/-- The lane-pipe map (R66, R67): the instruction of a major, with its fields, or none for a major never allocated
or reserved. A MOD of 4-7 in the shared majors 0x0E and 0x16 selects the first mnemonic and is ill-formed (code 3). -/
def laneAt (major : Nat) (w : DWord) : Option Instr :=
  match major with
  | 0x01 => some (.iadd (fmtR w))
  | 0x02 => some (.isub (fmtR w))
  | 0x03 => some (.imul (fmtR w))
  | 0x04 => some (.imulh (fmtR w))
  | 0x05 => some (.imad (fmtR w))
  | 0x06 => some (.idiv (fmtR w))
  | 0x07 => some (.irem (fmtR w))
  | 0x08 => some (.imin (fmtR w))
  | 0x09 => some (.imax (fmtR w))
  | 0x0A => some (.iabs (fmtR w))
  | 0x0B => some (.ineg (fmtR w))
  | 0x0C => some (.icmp (fmtR w))
  | 0x0D => some (.isel (fmtR w))
  | 0x0E => some (match (fmtR w).mod.toNat with
    | 1 => .ior (fmtR w)
    | 2 => .ixor (fmtR w)
    | 3 => .iandn (fmtR w)
    | _ => .iand (fmtR w))
  | 0x0F => some (.ishl (fmtR w))
  | 0x10 => some (.ishr (fmtR w))
  | 0x11 => some (.isar (fmtR w))
  | 0x12 => some (.ifshl (fmtR w))
  | 0x13 => some (.ifshr (fmtR w))
  | 0x14 => some (.bfx (fmtR w))
  | 0x15 => some (.bfi (fmtR w))
  | 0x16 => some (match (fmtR w).mod.toNat with
    | 1 => .clz (fmtR w)
    | 2 => .ctz (fmtR w)
    | 3 => .brev (fmtR w)
    | _ => .popc (fmtR w))
  | 0x17 => some (.bperm (fmtR w))
  | 0x18 => some (.lea (fmtR w))
  | 0x19 => some (.isad (fmtR w))
  | 0x1A => some (.mov (fmtR w))
  | 0x1B => some (.movi (fmtI w))
  | 0x1C => some (.dot4 (fmtR w))
  | 0x1D => some (.dot8 (fmtR w))
  | 0x20 => some (.fadd (fmtR w))
  | 0x21 => some (.fsub (fmtR w))
  | 0x22 => some (.fmul (fmtR w))
  | 0x23 => some (.ffma (fmtR w))
  | 0x24 => some (.fmin (fmtR w))
  | 0x25 => some (.fmax (fmtR w))
  | 0x26 => some (.fcmp (fmtR w))
  | 0x27 => some (.fclass (fmtR w))
  | 0x28 => some (.frnd (fmtR w))
  | 0x29 => some (.fscale (fmtR w))
  | 0x2A => some (.frcp (fmtR w))
  | 0x2B => some (.frsq (fmtR w))
  | 0x2C => some (.fsqrt (fmtR w))
  | 0x2D => some (.fdiv (fmtR w))
  | 0x2E => some (.fex2 (fmtR w))
  | 0x2F => some (.flg2 (fmtR w))
  | 0x30 => some (.fsinpi (fmtR w))
  | 0x31 => some (.fcospi (fmtR w))
  | 0x32 => some (.ftanh (fmtR w))
  | 0x33 => some (.hfma2 (fmtR w))
  | 0x34 => some (.fdot2 (fmtR w))
  | 0x35 => some (.cvt (fmtR w))
  | 0x36 => some (.cvtpk (fmtR w))
  | 0x37 => some (.cvtxp (fmtR w))
  | 0x40 => some (.shfl (fmtR w))
  | 0x41 => some (.gshfl (fmtR w))
  | 0x42 => some (.vote (fmtR w))
  | 0x43 => some (.red (fmtR w))
  | 0x44 => some (.scan (fmtR w))
  | 0x45 => some (.isect (fmtR w))
  | 0x46 => some (.smerge (fmtR w))
  | 0x47 => some (.sort16 (fmtR w))
  | 0x48 => some (.matchKeys (fmtR w))
  | 0x49 => some (.jarv (fmtR w))
  | 0x4A => some (.jwait (fmtR w))
  | 0x50 => some (.bra (fmtB w))
  | 0x51 => some (.brx (fmtR w))
  | 0x52 => some (.call (fmtB w))
  | 0x53 => some (.ret (fmtR w))
  | 0x54 => some (.exit (fmtR w))
  | 0x55 => some (.nop (fmtR w))
  | 0x58 => some (.ldg (fmtM w))
  | 0x59 => some (.stg (fmtM w))
  | 0x5A => some (.ldc (fmtM w))
  | 0x5B => some (.ldga (fmtMA w))
  | 0x5C => some (.stgr (fmtMA w))
  | 0x5D => some (.ldl (fmtM w))
  | 0x5E => some (.stl (fmtM w))
  | 0x5F => some (.atomg (fmtMA w))
  | 0x60 => some (.atoml (fmtMA w))
  | 0x61 => some (.redg (fmtMA w))
  | 0x62 => some (.pref (fmtM w))
  | 0x68 => some (.vlook (fmtR w))
  | 0x69 => some (.vsten (fmtR w))
  | 0x6A => some (.vmarch (fmtR w))
  | 0x6B => some (.vprobe (fmtR w))
  | 0x6C => some (.vins (fmtMA w))
  | 0x6D => some (.vact (fmtMA w))
  | 0x70 => some (.enq (fmtR w))
  | _ => none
--------------------------------------------------
▶ Requirement: The lines to copy run from the start of the records above through the line holding "(.mov (fmtR w))"; give them exactly, both ends included, and nothing else.

▶ Output for this exercise:
/-- The lane-pipe map (R66, R67): the instruction of a major, with its fields, or none for a major never allocated
or reserved. A MOD of 4-7 in the shared majors 0x0E and 0x16 selects the first mnemonic and is ill-formed (code 3). -/
def laneAt (major : Nat) (w : DWord) : Option Instr :=
  match major with
  | 0x01 => some (.iadd (fmtR w))
  | 0x02 => some (.isub (fmtR w))
  | 0x03 => some (.imul (fmtR w))
  | 0x04 => some (.imulh (fmtR w))
  | 0x05 => some (.imad (fmtR w))
  | 0x06 => some (.idiv (fmtR w))
  | 0x07 => some (.irem (fmtR w))
  | 0x08 => some (.imin (fmtR w))
  | 0x09 => some (.imax (fmtR w))
  | 0x0A => some (.iabs (fmtR w))
  | 0x0B => some (.ineg (fmtR w))
  | 0x0C => some (.icmp (fmtR w))
  | 0x0D => some (.isel (fmtR w))
  | 0x0E => some (match (fmtR w).mod.toNat with
    | 1 => .ior (fmtR w)
    | 2 => .ixor (fmtR w)
    | 3 => .iandn (fmtR w)
    | _ => .iand (fmtR w))
  | 0x0F => some (.ishl (fmtR w))
  | 0x10 => some (.ishr (fmtR w))
  | 0x11 => some (.isar (fmtR w))
  | 0x12 => some (.ifshl (fmtR w))
  | 0x13 => some (.ifshr (fmtR w))
  | 0x14 => some (.bfx (fmtR w))
  | 0x15 => some (.bfi (fmtR w))
  | 0x16 => some (match (fmtR w).mod.toNat with
    | 1 => .clz (fmtR w)
    | 2 => .ctz (fmtR w)
    | 3 => .brev (fmtR w)
    | _ => .popc (fmtR w))
  | 0x17 => some (.bperm (fmtR w))
  | 0x18 => some (.lea (fmtR w))
  | 0x19 => some (.isad (fmtR w))
  | 0x1A => some (.mov (fmtR w))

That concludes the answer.